## EXERCISE MATERIALS
-- ==== Sys2Proof/Certificates/Slice0/Obligations.lean ====
section
/-!
DEFINITION. The statements about the model. Each docstring names the rules of spec/ that it formalises, or the log entry
whose choice it states.
-/
open Sys2Proof Sys2Proof.Machine

/-! ## Scalar results -/

/-- R88, Table 1.4: an instruction that writes sD and does not branch leaves NextPC as the program counter; a write to
s0 is discarded; nothing else changes. -/
def Obligations.ResultWriteFrame : Prop :=
  ∀ (s : State) (d : BitVec 6) (x : Word),
    (s.write d x).cur.pc = s.cur.pc + 4 ∧
    (∀ r : BitVec 6, (s.write d x).cur.rs r = if r = d ∧ d ≠ 0 then x else s.cur.rs r) ∧
    s.write d x = { s with cur := { s.cur with
      pc := s.cur.pc + 4
      regs := { s.cur.regs with s := (s.write d x).cur.regs.s } } }

/-- R92, R93: Table 4.2 over integers, and division by zero. R96, R97: logic bit by bit, and shifts as multiplication
and division by powers of two, in the register forms. R95, R98, R101: the unary forms. -/
def Obligations.RegisterArithmeticResults : Prop :=
  (∀ (s : State) (d a b : BitVec 6),
    let x := s.cur.rs a
    let y := s.cur.rs b
    exec (.add d a b) s = .next (s.write d (BitVec.ofInt 64 (x.toInt + y.toInt))) ∧
    exec (.sub d a b) s = .next (s.write d (BitVec.ofInt 64 (x.toInt - y.toInt))) ∧
    exec (.mul d a b) s = .next (s.write d (BitVec.ofInt 64 (x.toInt * y.toInt))) ∧
    exec (.mulh d a b) s = .next (s.write d (BitVec.ofInt 64 (x.toInt * y.toInt / 2 ^ 64))) ∧
    exec (.mulhn d a b) s = .next (s.write d (BitVec.ofNat 64 (x.toNat * y.toNat / 2 ^ 64))) ∧
    exec (.div d a b) s = .next (s.write d
      (if y.toNat = 0 then 0xFFFFFFFFFFFFFFFF else BitVec.ofInt 64 (x.toInt.tdiv y.toInt))) ∧
    exec (.divn d a b) s = .next (s.write d
      (if y.toNat = 0 then 0xFFFFFFFFFFFFFFFF else BitVec.ofNat 64 (x.toNat / y.toNat))) ∧
    exec (.rem d a b) s = .next (s.write d (if y.toNat = 0 then x else BitVec.ofInt 64 (x.toInt.tmod y.toInt))) ∧
    exec (.remn d a b) s = .next (s.write d (if y.toNat = 0 then x else BitVec.ofNat 64 (x.toNat % y.toNat))) ∧
    exec (.min d a b) s = .next (s.write d (BitVec.ofInt 64 (min x.toInt y.toInt))) ∧
    exec (.max d a b) s = .next (s.write d (BitVec.ofInt 64 (max x.toInt y.toInt))) ∧
    exec (.minn d a b) s = .next (s.write d (BitVec.ofNat 64 (min x.toNat y.toNat))) ∧
    exec (.maxn d a b) s = .next (s.write d (BitVec.ofNat 64 (max x.toNat y.toNat)))) ∧
  (∀ (s : State) (d a b : BitVec 6),
    let x := s.cur.rs a
    let y := s.cur.rs b
    let c := y.toNat % 64
    (∃ r, exec (.and d a b) s = .next (s.write d r) ∧ ∀ i, r.getLsbD i = (x.getLsbD i && y.getLsbD i)) ∧
    (∃ r, exec (.or d a b) s = .next (s.write d r) ∧ ∀ i, r.getLsbD i = (x.getLsbD i || y.getLsbD i)) ∧
    (∃ r, exec (.xor d a b) s = .next (s.write d r) ∧ ∀ i, r.getLsbD i = (x.getLsbD i != y.getLsbD i)) ∧
    exec (.shl d a b) s = .next (s.write d (BitVec.ofNat 64 (x.toNat * 2 ^ c))) ∧
    exec (.shr d a b) s = .next (s.write d (BitVec.ofNat 64 (x.toNat / 2 ^ c))) ∧
    exec (.sra d a b) s = .next (s.write d (BitVec.ofInt 64 (x.toInt / 2 ^ c))) ∧
    (∃ r, exec (.rotl d a b) s = .next (s.write d r) ∧
      ∀ i, i < 64 → r.getLsbD ((i + c) % 64) = x.getLsbD i)) ∧
  (∀ (s : State) (d a : BitVec 6),
    let x := s.cur.rs a
    exec (.abs d a) s = .next (s.write d (BitVec.ofNat 64 x.toInt.natAbs)) ∧
    (∃ n, n ≤ 64 ∧ exec (.clz d a) s = .next (s.write d (BitVec.ofNat 64 n)) ∧
      (∀ i, 64 - n ≤ i → i < 64 → x.getLsbD i = false) ∧ (n < 64 → x.getLsbD (63 - n) = true)) ∧
    (∃ n, n ≤ 64 ∧ exec (.ctz d a) s = .next (s.write d (BitVec.ofNat 64 n)) ∧
      (∀ i, i < n → x.getLsbD i = false) ∧ (n < 64 → x.getLsbD n = true)) ∧
    exec (.popc d a) s = .next (s.write d (BitVec.ofNat 64 (((List.range 64).map fun i => (x.getLsbD i).toNat).sum))) ∧
    (∃ r, exec (.sext8 d a) s = .next (s.write d r) ∧ ∀ i, i < 64 → r.getLsbD i = x.getLsbD (min i 7)) ∧
    (∃ r, exec (.sext16 d a) s = .next (s.write d r) ∧ ∀ i, i < 64 → r.getLsbD i = x.getLsbD (min i 15)) ∧
    (∃ r, exec (.sext32 d a) s = .next (s.write d r) ∧ ∀ i, i < 64 → r.getLsbD i = x.getLsbD (min i 31)) ∧
    exec (.zext8 d a) s = .next (s.write d (BitVec.ofNat 64 (x.toNat % 2 ^ 8))) ∧
    exec (.zext16 d a) s = .next (s.write d (BitVec.ofNat 64 (x.toNat % 2 ^ 16))) ∧
    exec (.zext32 d a) s = .next (s.write d (BitVec.ofNat 64 (x.toNat % 2 ^ 32))))

/-- R45, R102, R103: compares under every condition code, and select. R94, R96, R97, R104, R42: the immediate forms
and the constants; the two-word `li` advances the program counter by 8. R99, R100: bitfields, bit by bit; `l` is LEN −
1. -/
def Obligations.CompareImmediateAndFieldResults : Prop :=
  (∀ (s : State) (d a b : BitVec 6) (c : Cond),
    exec (.cmp d a b c) s = .next (s.write d (if condSense c (s.cur.rs a) (s.cur.rs b) then 1 else 0)) ∧
    (∀ i : BitVec 10, exec (.cmpi d a c i) s =
      .next (s.write d (if condSense c (s.cur.rs a) (immSense c i) then 1 else 0))) ∧
    (∀ q : BitVec 6, exec (.sel d a b q) s =
      .next (s.write d (if (s.cur.rs q).toNat = 0 then s.cur.rs b else s.cur.rs a)))) ∧
  (∀ (s : State) (d a : BitVec 6) (i : BitVec 13) (c : BitVec 6),
    let x := s.cur.rs a
    let k := BitVec.ofInt 64 i.toInt
    exec (.addi d a i) s = .next (s.write d (BitVec.ofInt 64 (x.toInt + i.toInt))) ∧
    (∃ r, exec (.andi d a i) s = .next (s.write d r) ∧ ∀ j, r.getLsbD j = (x.getLsbD j && k.getLsbD j)) ∧
    (∃ r, exec (.ori d a i) s = .next (s.write d r) ∧ ∀ j, r.getLsbD j = (x.getLsbD j || k.getLsbD j)) ∧
    (∃ r, exec (.xori d a i) s = .next (s.write d r) ∧ ∀ j, r.getLsbD j = (x.getLsbD j != k.getLsbD j)) ∧
    exec (.shli d a c) s = .next (s.write d (BitVec.ofNat 64 (x.toNat * 2 ^ c.toNat))) ∧
    exec (.shri d a c) s = .next (s.write d (BitVec.ofNat 64 (x.toNat / 2 ^ c.toNat))) ∧
    exec (.srai d a c) s = .next (s.write d (BitVec.ofInt 64 (x.toInt / 2 ^ c.toNat))) ∧
    (∀ u : BitVec 19, exec (.lui d u) s = .next (s.write d (BitVec.ofInt 64 (u.toInt * 2 ^ 13)))) ∧
    (∀ u : BitVec 18, exec (.li d u) s = .next (s.write d (BitVec.ofInt 64 u.toInt))) ∧
    (∀ u : BitVec 32, exec (.liTwoWord d u) s =
      .next ((s.write d (BitVec.ofNat 64 (u.toNat * 2 ^ 32 + (s.cur.rs d).toNat % 2 ^ 32))).withPc (s.cur.pc + 8))) ∧
    exec (.lea d a i) s = .next (s.write d (BitVec.ofInt 64 (x.toInt + i.toInt))) ∧
    (∀ u : BitVec 19, exec (.leaPc d u) s = .next (s.write d (BitVec.ofInt 64 (s.cur.pc.toInt + u.toInt))))) ∧
  (∀ (s : State) (d a l p : BitVec 6),
    let x := s.cur.rs a
    (∃ r, exec (.bfx d a l p) s = .next (s.write d r) ∧
      ∀ i, i < 64 → r.getLsbD i = (decide (i ≤ l.toNat) && x.getLsbD (p.toNat + i))) ∧
    (∃ r, exec (.bfxS d a l p) s = .next (s.write d r) ∧
      ∀ i, i < 64 → r.getLsbD i = x.getLsbD (p.toNat + min i l.toNat)) ∧
    (∃ r, exec (.bfi d a l p) s = .next (s.write d r) ∧
      ∀ i, i < 64 → r.getLsbD i =
        if p.toNat ≤ i ∧ i ≤ p.toNat + l.toNat then x.getLsbD (i - p.toNat) else (s.cur.rs d).getLsbD i))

## BRIEF
Output, exactly and with nothing else, the lines from the line containing "(p.toNat + i))) ∧" to the end of the entries.

## EXERCISE ANSWER
      ∀ i, i < 64 → r.getLsbD i = (decide (i ≤ l.toNat) && x.getLsbD (p.toNat + i))) ∧
    (∃ r, exec (.bfxS d a l p) s = .next (s.write d r) ∧
      ∀ i, i < 64 → r.getLsbD i = x.getLsbD (p.toNat + min i l.toNat)) ∧
    (∃ r, exec (.bfi d a l p) s = .next (s.write d r) ∧
      ∀ i, i < 64 → r.getLsbD i =
        if p.toNat ≤ i ∧ i ≤ p.toNat + l.toNat then x.getLsbD (i - p.toNat) else (s.cur.rs d).getLsbD i))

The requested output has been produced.